**What you are asked to do**
From the material below, list every line containing "format".

======== Provided records

/-- Words that the spec writes out in its instruction rules decode to the instruction they stand for. -/
def Obligations.SpecExampleWordsDecode : Prop :=
  decode 0x00221820#32 = .ok (.add 3#5 1#5 2#5) ∧ decode 0x2022FFFF#32 = .ok (.addi 2#5 1#5 0xFFFF#16) ∧
    decode 0x00220018#32 = .ok (.mult 1#5 2#5) ∧ decode 0x00001810#32 = .ok (.mfhi 3#5) ∧
    decode 0x00021903#32 = .ok (.sra 3#5 2#5 4#5) ∧ decode 0x00221804#32 = .ok (.sllv 3#5 2#5 1#5) ∧
    decode 0x3C028001#32 = .ok (.lui 2#5 0x8001#16) ∧ decode 0x0430FFFF#32 = .ok (.bltzal 1#5 0xFFFF#16) ∧
    decode 0x0C000010#32 = .ok (.jal 0x10#26) ∧ decode 0x03E00008#32 = .ok (.jr 31#5 0#5 0#5) ∧
    decode 0x88220001#32 = .ok (.lwl 2#5 1#5 1#16) ∧ decode 0xA4220002#32 = .ok (.sh 2#5 1#5 2#16) ∧
    decode 0x00000000#32 = .ok (.sll 0#5 0#5 0#5) ∧ decode 0x3C228001#32 = .error .invalidInstruction

/-- R64, R69: J and JAL are J-type, opcode 0 is R-type, every other entry is I-type, and an accessor answers exactly
for the fields of the structural type, `InternalError` for every other. -/
def Obligations.FieldAccessorsFollowTheStructuralType : Prop :=
  ∀ (i : Instr) (n : FieldName),
    (i.format = .jType ↔ (∃ target, i = .j target ∨ i = .jal target)) ∧
    (i.format = .rType ↔ (encode i).extractLsb' 26 6 = 0x00#6) ∧
    (i.format.hasField n = true → readField i n = .ok ((fieldsOf (encode i)).get n)) ∧
    (i.format.hasField n = false → readField i n = .error .internalError)

/-! ## The step -/

/-- R84 to R86: when the bytes at `pc` decode to `i`, a step is `i`'s own stages on the state with the word in `ir`.
R84, R103: the host's `step` call answers `Ok` with that next state when the step has one, the error kind the step
raised when it fails, and nothing when it is refused. -/
def Obligations.StepRunsTheDecodedInstruction : Prop :=
  (∀ (s : State) (i : Instr), s.At i → step s = exec i { s with ir := s.mem.wordAt s.pc.toNat }) ∧
  ∀ s : State,
    (∀ t, step s = .next t → stepCall (.ready s) = .ok (.ready t, .ok ())) ∧
    (∀ e, step s = .fault e → ∃ c, stepCall (.ready s) = .ok (c, .error e)) ∧
    (∀ r, step s = .refused r → stepCall (.ready s) = .error r)

/-- R52, R80, R159: fetch alignment, then fetch bounds, then decode (the spec's decisions D8, D11: log entry 13). -/
def Obligations.FetchAndDecodeFailInOrder : Prop :=
  ∀ s : State, s.mem.blockSize = 4 →
    (s.pc.toNat % 4 ≠ 0 → step s = .fault .invalidAlignment) ∧
    (s.pc.toNat % 4 = 0 → s.mem.size < s.pc.toNat + 4 → step s = .fault .invalidAddress) ∧
    (s.pc.toNat % 4 = 0 → s.pc.toNat + 4 ≤ s.mem.size →
      decode (s.mem.wordAt s.pc.toNat) = .error .invalidInstruction → step s = .fault .invalidInstruction)

/-- R48, R103: no meaning refuses, and a step refuses exactly when the CPU is bound to a store with another block size
(the spec's decision D9, log entry 6). -/
def Obligations.StepRefusesOnlyOtherBlockSizes : Prop :=
  (∀ (i : Instr) (s : State) (r : Refusal), exec i s ≠ .refused r) ∧
    ∀ (s : State) (r : Refusal), step s = .refused r ↔ (s.mem.blockSize ≠ 4 ∧ r = .blockSizeNotFour)

/-- R156, R171: a step raises four of the seven kinds; `InvalidArgument`, `AccessViolation` and `InternalError` are
not among them (the spec derives this table). -/
def Obligations.StepRaisesOnlyFourKinds : Prop :=
  ∀ (s : State) (e : Fault), step s = .fault e →
    e = .invalidInstruction ∨ e = .invalidAlignment ∨ e = .invalidAddress ∨ e = .arithmeticOverflow

/-- R90, C3: without `EA_OVERFLOW_CHECK` (the spec's decision D6, log entry 4) only ADD, ADDI and SUB overflow. -/
def Obligations.OnlySignedAddAndSubtractOverflow : Prop :=
  ∀ (i : Instr) (s : State), s.params.eaOverflowCheck = false → exec i s = .fault .arithmeticOverflow →
    ∃ (a b c : RegIdx) (imm : Imm16), i = .add a b c ∨ i = .sub a b c ∨ i = .addi a b imm

/-- R102, R161: a failed step leaves everything but `ir` as it was, `ir` too when the fetch failed, and stepping again
fails the same way and changes nothing more (R102 derives this; what `ir` holds is D29; log entry 5). -/
def Obligations.FailedStepChangesOnlyIrAndIsRetried : Prop :=
  ∀ (s : State) (c : Cpu) (e : Fault), stepCall (.ready s) = .ok (c, .error e) →
    ∃ w, c = .ready { s with ir := w } ∧ (∀ f, fetch s = .error f → w = s.ir) ∧ (∀ v, fetch s = .ok v → w = v) ∧
      stepCall c = .ok (c, .error e)

/-- R22, R96: every step sets `pc` to `npc`, and every step that is no branch or jump advances `npc` by 4, modulo 2^32
(the wrap is the spec's decision D24). -/
def Obligations.EveryInstructionMovesPcToNpc : Prop :=
  ∀ (i : Instr) (s t : State), exec i s = .next t →
    t.pc = s.npc ∧ (isControl i = false → t.npc = s.npc + 4#32)

/-- R133: the step of a branch or jump moves `pc` to the delay slot at `npc`, taken or not, and leaves the target or
the fall-through in `npc`; the next step moves `pc` there. For a taken one at P with target T and `npc = P + 4`: `pc =
P + 4` after the first step and `pc = T` after the second (R133's derived premise). -/
def Obligations.BranchActsAfterOneDelaySlot : Prop :=
  ∀ (s t u : State) (i : Instr), s.At i → isControl i = true → step s = .next t → step t = .next u →
    t.pc = s.npc ∧ u.pc = (takenTarget i s).getD (s.npc + 4#32) ∧
      ∀ target, s.npc = s.pc + 4#32 → takenTarget i s = some target → t.pc = s.pc + 4#32 ∧ u.pc = target

/-- R180: a branch or jump in the delay slot of a taken branch or jump with target T1: the instruction at T1 runs
next, as its delay slot, and control then goes to the second target, or to T1 + 4; a taken conditional branch counts
from T1, a J or JAL goes to the region of its own address, and JAL, BGEZAL and BLTZAL link T1 + 4 (the spec's decision
D23, log entry 17). -/
def Obligations.BranchInDelaySlotCountsFromFirstTarget : Prop :=
  ∀ (s t u v : State) (i j : Instr) (t1 : Word), s.At i → takenTarget i s = some t1 → step s = .next t → t.At j →
    isControl j = true → step t = .next u → step u = .next v →
      u.pc = t1 ∧ v.pc = (takenTarget j t).getD (t1 + 4#32) ∧
      (∀ rs rt off, j = .beq rs rt off → t.readReg rs = t.readReg rt → v.pc = t1 + offsetBytes off) ∧
      (∀ rs rt off, j = .bne rs rt off → t.readReg rs ≠ t.readReg rt → v.pc = t1 + offsetBytes off) ∧
      (∀ rs rt off, j = .blez rs rt off → (t.readReg rs).toInt ≤ 0 → v.pc = t1 + offsetBytes off) ∧
      (∀ rs rt off, j = .bgtz rs rt off → 0 < (t.readReg rs).toInt → v.pc = t1 + offsetBytes off) ∧
      (∀ rs off, j = .bltz rs off ∨ j = .bltzal rs off → (t.readReg rs).toInt < 0 → v.pc = t1 + offsetBytes off) ∧
      (∀ rs off, j = .bgez rs off ∨ j = .bgezal rs off → 0 ≤ (t.readReg rs).toInt → v.pc = t1 + offsetBytes off) ∧
      (∀ target, j = .j target ∨ j = .jal target → v.pc = regionTarget t.pc target) ∧
      (∀ target, j = .jal target → u.readReg 31#5 = t1 + 4#32) ∧
      (∀ rs off, j = .bltzal rs off → (t.readReg rs).toInt < 0 ∨ t.params.linkOnNotTaken = true →
        u.readReg 31#5 = t1 + 4#32) ∧
      (∀ rs off, j = .bgezal rs off → 0 ≤ (t.readReg rs).toInt ∨ t.params.linkOnNotTaken = true →
        u.readReg 31#5 = t1 + 4#32)

/-- R24: HI and LO are written by MULT, MULTU, DIV and DIVU only, and no instruction but MFHI, MFLO and the divisions
(through `DIV0_RESULT`) is affected by what they hold. -/
def Obligations.HiLoAreWrittenAndReadByFewInstructions : Prop :=
  ∀ (i : Instr) (s : State),
    (∀ t, writesHiLo i = false → exec i s = .next t → t.hi = s.hi ∧ t.lo = s.lo) ∧
    (readsHiLo i = false → ∀ h l : Word,
      (∀ t, exec i s = .next t →
        exec i { s with hi := h, lo := l } = .next (if writesHiLo i then t else { t with hi := h, lo := l })) ∧
      (∀ e, exec i s = .fault e → exec i { s with hi := h, lo := l } = .fault e))

/-- R54, R93: no instruction but the stores changes memory. -/
def Obligations.OnlyStoresWriteMemory : Prop :=
  ∀ (i : Instr) (s t : State), isStore i = false → exec i s = .next t → t.mem = s.mem

/-- R39, R9: neither a step nor any operation of the host, whether it succeeds or fails and on a CPU reset or not,
changes the memory size, the block size or the parameters `LINK_ON_NOT_TAKEN` and `EA_OVERFLOW_CHECK`, which the model
holds as data. (`DIV0_RESULT` is a constant and `END_OF_RUN` an argument of the run: there is nothing to change.) -/
def Obligations.StoreSizesAndParametersAreFixed : Prop :=
  (∀ (s t : State), step s = .next t →
    t.mem.size = s.mem.size ∧ t.mem.blockSize = s.mem.blockSize ∧ t.params = s.params) ∧
  (∀ (c d : Cpu), HostCall c d →
    d.memory.size = c.memory.size ∧ d.memory.blockSize = c.memory.blockSize ∧ d.params = c.params)

/-- R95, R99: an instruction changes no general register but its destination; stores, branches without link, J, JR and
the multiplies and divides have none. -/
def Obligations.OnlyTheDestinationRegisterChanges : Prop :=
  ∀ (i : Instr) (s t : State) (r : RegIdx), exec i s = .next t → destReg i ≠ some r → t.readReg r = s.readReg r

/-- R25, R26: what `ir` and `lmd` hold between steps is unobservable: a step from a state that differs in them answers
the same but for `lmd` (R25 and R26 derive this). -/
def Obligations.IrAndLmdAreUnobservable : Prop :=
  ∀ (s : State) (x y : Word),
    (∀ t, step s = .next t → ∃ z, step { s with ir := x, lmd := y } = .next { t with lmd := z } ∧ (z = y ∨ z = t.lmd)) ∧
    (∀ e, step s = .fault e → step { s with ir := x, lmd := y } = .fault e) ∧
    (∀ r, step s = .refused r → step { s with ir := x, lmd := y } = .refused r)

/-- R104: each instruction's own rule is the composition of the stage rules R87 to R100. -/
def Obligations.MeaningsAreTheStageComposition : Prop :=
  ∀ (i : Instr) (s : State), exec i s = runStages i s

/-! ## The invariant -/

/-- R17, R38, R40, R48, in the model's own representation of the store: every step keeps the invariant: r0's cell is
0, the store is in canonical form and lists only bytes that exist, its block size is 4. -/
def Obligations.StepKeepsTheInvariant : Prop :=
  ∀ (s t : State), s.Inv → step s = .next t → t.Inv

/-- The reset state meets the invariant. -/
def Obligations.ResetMeetsTheInvariant : Prop := State.reset.Inv

/-- The host's operations keep the invariant (R33, R35, R47, R173). -/
def Obligations.HostOperationsKeepTheInvariant : Prop :=
  ∀ s : State, s.Inv →
    (∀ d t, resetCall d (.ready s) = .ready t → t.Inv) ∧
    (∀ k v t, setRegister k v (.ready s) = .ok (.ready t, .ok ()) → t.Inv) ∧
    (∀ v t, setPc v (.ready s) = .ok (.ready t, .ok ()) → t.Inv) ∧
    (∀ a n bytes t, memWriteCall a n bytes (.ready s) = .ok (.ready t, .ok ()) → t.Inv)

/-! ## Arithmetic -/

/-- R105, R107, R109: ADD, SUB and ADDI deliver the exact signed result when it fits in 32 bits, whatever the
destination, and fail with `ArithmeticOverflow` when it does not. -/
def Obligations.SignedAddSubExactOrOverflow : Prop :=
  ∀ (rd rs rt : RegIdx) (imm : Imm16) (s : State),
    (FitsSigned32 ((s.readReg rs).toInt + (s.readReg rt).toInt) →
      ∃ t v, exec (.add rd rs rt) s = .next t ∧ v.toInt = (s.readReg rs).toInt + (s.readReg rt).toInt ∧
        RegResult s t rd v) ∧
    (¬FitsSigned32 ((s.readReg rs).toInt + (s.readReg rt).toInt) →
      exec (.add rd rs rt) s = .fault .arithmeticOverflow) ∧
    (FitsSigned32 ((s.readReg rs).toInt - (s.readReg rt).toInt) →
      ∃ t v, exec (.sub rd rs rt) s = .next t ∧ v.toInt = (s.readReg rs).toInt - (s.readReg rt).toInt ∧
        RegResult s t rd v) ∧
    (¬FitsSigned32 ((s.readReg rs).toInt - (s.readReg rt).toInt) →
      exec (.sub rd rs rt) s = .fault .arithmeticOverflow) ∧
    (FitsSigned32 ((s.readReg rs).toInt + imm.toInt) →
      ∃ t v, exec (.addi rt rs imm) s = .next t ∧ v.toInt = (s.readReg rs).toInt + imm.toInt ∧ RegResult s t rt v) ∧
    (¬FitsSigned32 ((s.readReg rs).toInt + imm.toInt) → exec (.addi rt rs imm) s = .fault .arithmeticOverflow)

/-- R106, R108, R110: ADDU, SUBU and ADDIU wrap modulo 2^32 and never fail; ADDIU's immediate is sign-extended. -/
def Obligations.UnsignedAddSubWrap : Prop :=
  ∀ (rd rs rt : RegIdx) (imm : Imm16) (s : State),
    (∃ t v, exec (.addu rd rs rt) s = .next t ∧
      v.toNat = ((s.readReg rs).toNat + (s.readReg rt).toNat) % 2 ^ 32 ∧ RegResult s t rd v) ∧
    (∃ t v, exec (.subu rd rs rt) s = .next t ∧
      (v.toNat : Int) = ((s.readReg rs).toNat - (s.readReg rt).toNat : Int) % 2 ^ 32 ∧ RegResult s t rd v) ∧
    (∃ t v, exec (.addiu rt rs imm) s = .next t ∧
      (v.toNat : Int) = ((s.readReg rs).toNat + imm.toInt : Int) % 2 ^ 32 ∧ RegResult s t rt v)

/-- R111, R112: HI and LO receive the halves of the exact 64-bit product, signed for MULT and unsigned for MULTU; no
general register is written. -/
def Obligations.MultiplyGivesTheExactProduct : Prop :=
  ∀ (rs rt : RegIdx) (s : State),
    (∃ t h l, exec (.mult rs rt) s = .next t ∧
      (h ++ l : BitVec 64).toInt = (s.readReg rs).toInt * (s.readReg rt).toInt ∧ HiLoResult s t h l) ∧
    (∃ t h l, exec (.multu rs rt) s = .next t ∧
      (h ++ l : BitVec 64).toNat = (s.readReg rs).toNat * (s.readReg rt).toNat ∧ HiLoResult s t h l)

/-- R113: DIV: quotient rounded toward zero in LO, remainder with the dividend's sign in HI; -2^31 / -1 gives LO =
0x80000000, HI = 0; a zero divisor gives the open `DIV0_RESULT` (a free value, log entry 3) and does not fail. The
corner is the spec's decision D15 (log entry 16) and the signs are its general knowledge. -/
def Obligations.SignedDivideTruncatesTowardZero : Prop :=
  ∀ (rs rt : RegIdx) (s : State),
    ∃ t h l, exec (.div rs rt) s = .next t ∧ HiLoResult s t h l ∧
      (s.readReg rt = 0#32 → (h, l) = Config.div0Result .div (s.readReg rs) s.hi s.lo) ∧
      (s.readReg rt ≠ 0#32 → ¬(s.readReg rs = 0x80000000#32 ∧ s.readReg rt = 0xFFFFFFFF#32) →
        l.toInt = (s.readReg rs).toInt.tdiv (s.readReg rt).toInt ∧
        h.toInt = (s.readReg rs).toInt - (s.readReg rt).toInt * (s.readReg rs).toInt.tdiv (s.readReg rt).toInt) ∧
      (s.readReg rs = 0x80000000#32 → s.readReg rt = 0xFFFFFFFF#32 → l = 0x80000000#32 ∧ h = 0#32)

================

**Output below**
    (i.format = .jType ↔ (∃ target, i = .j target ∨ i = .jal target)) ∧
    (i.format = .rType ↔ (encode i).extractLsb' 26 6 = 0x00#6) ∧
    (i.format.hasField n = true → readField i n = .ok ((fieldsOf (encode i)).get n)) ∧
    (i.format.hasField n = false → readField i n = .error .internalError)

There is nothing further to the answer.